Wednesday, January 30, 2008

Paul Anderson - Pulling Power


by Paul Anderson

Just as in the press, when I found I only pressing was not enough to develop my pressing power; my pull did not advance rapidly from just performing the snatch and clean. Not advancing the way I should soon taught me I needed some assistance exercises for the pull as well as the press. I was sure that selecting and developing these movements would be easy, but soon found otherwise.

The first one that came to mind was the dead lift. Before starting the dead lift I consulted several lifters and coaches. Most all of them, including John Davis, said the dead lift would be of no help in developing the snatch and the clean. Luckily, two things kept me from taking this well-intentioned advice. The first was contrary advice given by my friend, Bob Peoples, who holds the world record in the dead lift. The other was the fact that lifters like John Davis and Norbert Schemanski, who had very good pulling power, also excelled in the dead lift. On occasions I had heard of Davis lifting 700 pounds in the dead lift and Schemanski more than 600 pounds. My thought was that maybe there was a connection between these lifts even if they had not recognized it.

So, with the belief that the dead lift would help my pulling power, I started doing many sets and reps in this heavy movement. To say the dead lift helped my pulling power is a gross understatement. My clean and snatch soared and for the first time in my 10 months of training I thought I could become an international lifter.

Although my pulling progress never slowed down after I started the dead lift, I was constantly in search of more helping movements, especially for my second pull. In this search I went through many of the well-known pulling exercises such as high pulls, upright rowing, one hand pull and continental cleans. I felt that all of these had helped my pull, but I still had not found the lift to do for my second pull what the dead lift had done for the first.

As I gave this problem more thought I realized the best second pull exercise I was then doing was a continental clean. The next thought that came to mind was to work into a heavier variation of the continental clean. Putting this idea to work, I tried using weights I was only able to pull high off of my continental belt. This seemed to work, but still was not exactly what I was looking for. Then I made the greatest discovery of my lifting career.
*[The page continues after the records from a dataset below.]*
-- ==== Sys2Proof/Laws/Datapath.lean ====
section
/-! SUPPORT. What each function of the datapath gives, bit by bit: one lemma a function, for the proofs to cite. -/

namespace Sys2Proof.Machine

theorem line0_fin (c : Config) (k : Fin 8) : line0 c k.val = (c.src0[k]).val := by simp [line0]

theorem line1_fin (c : Config) (k : Fin 4) : line1 c k.val = (c.src1[k]).val := by simp [line1]

/-- Polarity: the active bit is the complement of the level (40_sampler.md R77). -/
theorem active_getLsbD (v : Byte) {k : Nat} (hk : k < 8) : (~~~v).getLsbD k = !v.getLsbD k := by simp [hk]

theorem rawDpad_getLsbD (c : Config) (a : Byte) {i : Nat} (hi : i < 4) :
    (rawDpad c a).getLsbD i = a.getLsbD (line0 c (4 + i)) := by
  unfold rawDpad; rw [fieldOfBits_getLsbD _ hi]

/-- Putting the dpad back touches its four lines alone, whatever the admissible wiring. -/
theorem putDpad_getLsbD {c : Config} (h : c.admissible = true) (a : Byte) (d : DpadField) {k : Nat} (hk : k < 8) :
    (putDpad c a d).getLsbD (line0 c k) = if 4 ≤ k then d.getLsbD (k - 4) else a.getLsbD (line0 c k) := by
  have e : ∀ j, j < 8 → (line0 c k = line0 c j ↔ k = j) := fun j hj =>
    ⟨line0_inj h hk hj, fun q => by rw [q]⟩
  simp only [putDpad, List.foldl, setBit_getLsbD _ _ _ _ (line0_lt c _) (line0_lt c k), e 4 (by decide), e 5 (by decide),
    e 6 (by decide), e 7 (by decide), Nat.reduceAdd]
  interval_cases k <;> simp

theorem sample_byte0_getLsbD {c : Config} (h : c.admissible = true) (p : PinPair) {k : Nat} (hk : k < 8) :
    (sample c p).byte0.getLsbD k =
      if 4 ≤ k then (resolve (rawDpad c (~~~p.pins0))).getLsbD (k - 4) else (~~~p.pins0).getLsbD (line0 c k) := by
  simp only [sample, remap]
  rw [remapByte0_getLsbD _ _ hk, putDpad_getLsbD h _ _ hk]

theorem remapByte1_getLsbD (c : Config) (a : Byte) {k : Nat} (hk : k < 8) :
    (remapByte1 c a).getLsbD k =
      if k = 4 then a.getLsbD c.homeSrc
      else match c.mode with
        | .nes8Button => false
        | .snes12ButtonHome => decide (k < 4) && a.getLsbD (line1 c k) := by
  unfold remapByte1; rw [byteOfBits_getLsbD _ hk]; rfl

theorem packButtons_getLsbD_low (x : PinSnapshot) {k : Nat} (hk : k < 8) :
    (packButtons x).getLsbD k = x.byte0.getLsbD k := by
  simp [packButtons, hk, BitVec.getLsbD_setWidth]; omega

theorem packButtons_getLsbD_high (x : PinSnapshot) {k : Nat} (hk : k < 8) :
    (packButtons x).getLsbD (8 + k) = x.byte1.getLsbD k := by
  simp [packButtons, BitVec.getLsbD_setWidth]
  simp [show 8 + k < 16 by omega, show k < 16 by omega]

/-- R95 (b). -/
theorem src0_of_snes {c : Config} (h : c.admissible = true) (hm : c.mode = .snes12ButtonHome) (k : Fin 8) :
    c.src0[k] = k := by
  have := ((admissible_iff c).1 h).2.1
  simp only [Config.snesIdentity, hm, decide_eq_true_eq] at this
  exact this k

/-- R95 (c). -/
theorem src0_of_nes {c : Config} (h : c.admissible = true) (hm : c.mode = .nes8Button) :
    c.src0[(0 : Fin 8)] = 7 ∧ c.src0[(1 : Fin 8)] = 6 := by
  have := ((admissible_iff c).1 h).2.2.1
  simpa only [Config.nesSwap, hm, decide_eq_true_eq] using this

end Sys2Proof.Machine
end

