-- ==== Sys2Proof/Machine/Dispatch.lean ====
section
/-! DEFINITION. One arm per command of the opcode table. -/

namespace Sys2Proof.Machine

def exec (i : Instr) (s : State) : Host.Outcome State Fault Refusal :=
  match i with
  | .xor => Sys2Proof.Machine.execXor s
  | .xorend => Sys2Proof.Machine.execXorend s
  | .pad => Sys2Proof.Machine.execPad s
  | .shl1 => Sys2Proof.Machine.execShl1 s
  | .dbl => Sys2Proof.Machine.execDbl s
  | .cteq => Sys2Proof.Machine.execCteq s
  | .s2v => Sys2Proof.Machine.execS2v s
  | .ctr => Sys2Proof.Machine.execCtr s
  | .seal_ => Sys2Proof.Machine.execSeal s
  | .open_ => Sys2Proof.Machine.execOpen s

end Sys2Proof.Machine
end

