-- ==== Sys2Proof/Certificates/Slice0/Obligations.lean ====
section
/-! DEFINITION. The statements for the provers, family by family in the order of spec/. -/

open Sys2Proof Sys2Proof.Machine Host

/-! ### Decoding (spec/30_encoding.md) -/

/-- R75: each word of the opcode map decodes to its command. -/
def Obligations.OpcodeMapWordsDecode : Prop :=
  decode 0x00000001 = .ok .xor ∧ decode 0x00000002 = .ok .xorend ∧ decode 0x00000003 = .ok .pad ∧
  decode 0x00000004 = .ok .shl1 ∧ decode 0x00000005 = .ok .dbl ∧ decode 0x00000006 = .ok .cteq ∧
  decode 0x00000010 = .ok .s2v ∧ decode 0x00000020 = .ok .ctr ∧ decode 0x00000030 = .ok .seal_ ∧
  decode 0x00000031 = .ok .open_

/-- R72: decoding gives a command exactly where bits 31:8 are 0 and bits 7:0 are that command's opcode in the table, and
decoding the word of a command gives the command back. -/
def Obligations.DecodeInvertsEncodeOnEveryWord : Prop :=
  (∀ i : Instr, decode (encode i) = .ok i) ∧
  (∀ (w : Word) (i : Instr), decode w = .ok i → w = encode i) ∧
  ∀ w : Word, (∃ i, decode w = .ok i) ↔
    w.toNat / 256 = 0 ∧ w.toNat % 256 ∈ [0x01, 0x02, 0x03, 0x04, 0x05, 0x06, 0x10, 0x20, 0x30, 0x31]

/-- A step whose host issues a word that decodes runs exactly that command, on that channel; the step itself takes the
action off the host's program and advances its index (R37). -/
def Obligations.StepRunsTheIssuedCommand : Prop :=
  ∀ (s : State) (c : Nat) (w : Word) (rest : List Action) (i : Instr),
    s.todo = .issue c w :: rest → decode w = .ok i →
    step s = exec i { s with cur := c, todo := rest, index := s.index + 1 }

/-- R76: on a configured block an illegal word, `0x00000000` and every word with a reserved bit set included, ends with
`ILLEGAL_COMMAND` and an empty `R_OUT`, and changes nothing else of the block, whether or not a port is set. -/
def Obligations.IllegalWordEndsWithIllegalCommand : Prop :=
  ∀ (s : State) (c : Nat) (w : Word) (rest : List Action) (ch : Channel),
    s.todo = .issue c w :: rest → (∀ i, encode i ≠ w) →
    s.channel? c = some ch → ch.fault = none → s.cfgOk = true →
    ∃ t, step s = .next t ∧ t.cfgOk = s.cfgOk ∧
      t.channels = s.channels.set c { ch with out := some [], status := some .illegalCommand }

/-! ### Statuses and the prologue (spec/60_exceptions.md) -/

/-- R224: on an unconfigured block every word, legal or illegal, ends with `CONFIGURATION` and an empty `R_OUT` and reads no
port, set or unset; and no step ends the condition. -/
def Obligations.UnconfiguredBlockAnswersConfiguration : Prop :=
  (∀ (s : State) (c : Nat) (w : Word) (rest : List Action) (ch : Channel),
    s.todo = .issue c w :: rest → s.channel? c = some ch → ch.fault = none → s.cfgOk = false →
    ∃ t, step s = .next t ∧ t.cfgOk = false ∧
      t.channels = s.channels.set c { ch with out := some [], status := some .configuration }) ∧
  ∀ s t : State, s.cfgOk = false → step s = .next t → t.cfgOk = false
To do this exercise I made a steel belt which I will describe in the following paragraph.

The belt was made of thin spring steel and shaped to fit my girth. In front there were two hooks, also of steel, and extended downward about six inches from he bottom of the belt. They were so spaced that one was directly in front of each thigh. Then I covered the belt with leather and attached a buckle. By cinching the belt around my waist I was able to take very heavy weights from a rack onto the hooks, give a great leg heave, pull high with my arms, and then return the weight to the hooks. By repeating this assistance exercise in reps ad sets I was able to handle over 1,000 pounds with the high pulling muscles. I give this exercise credit for the pulling power that has enabled me to snatch 360 and clean 485 pounds. This is the first time I have ever written the details of this the greatest of all my assistance exercises.

This revelation I now gladly explain in the hope it will encourage some young lifter to realize accomplishments beyond his fondest dreams.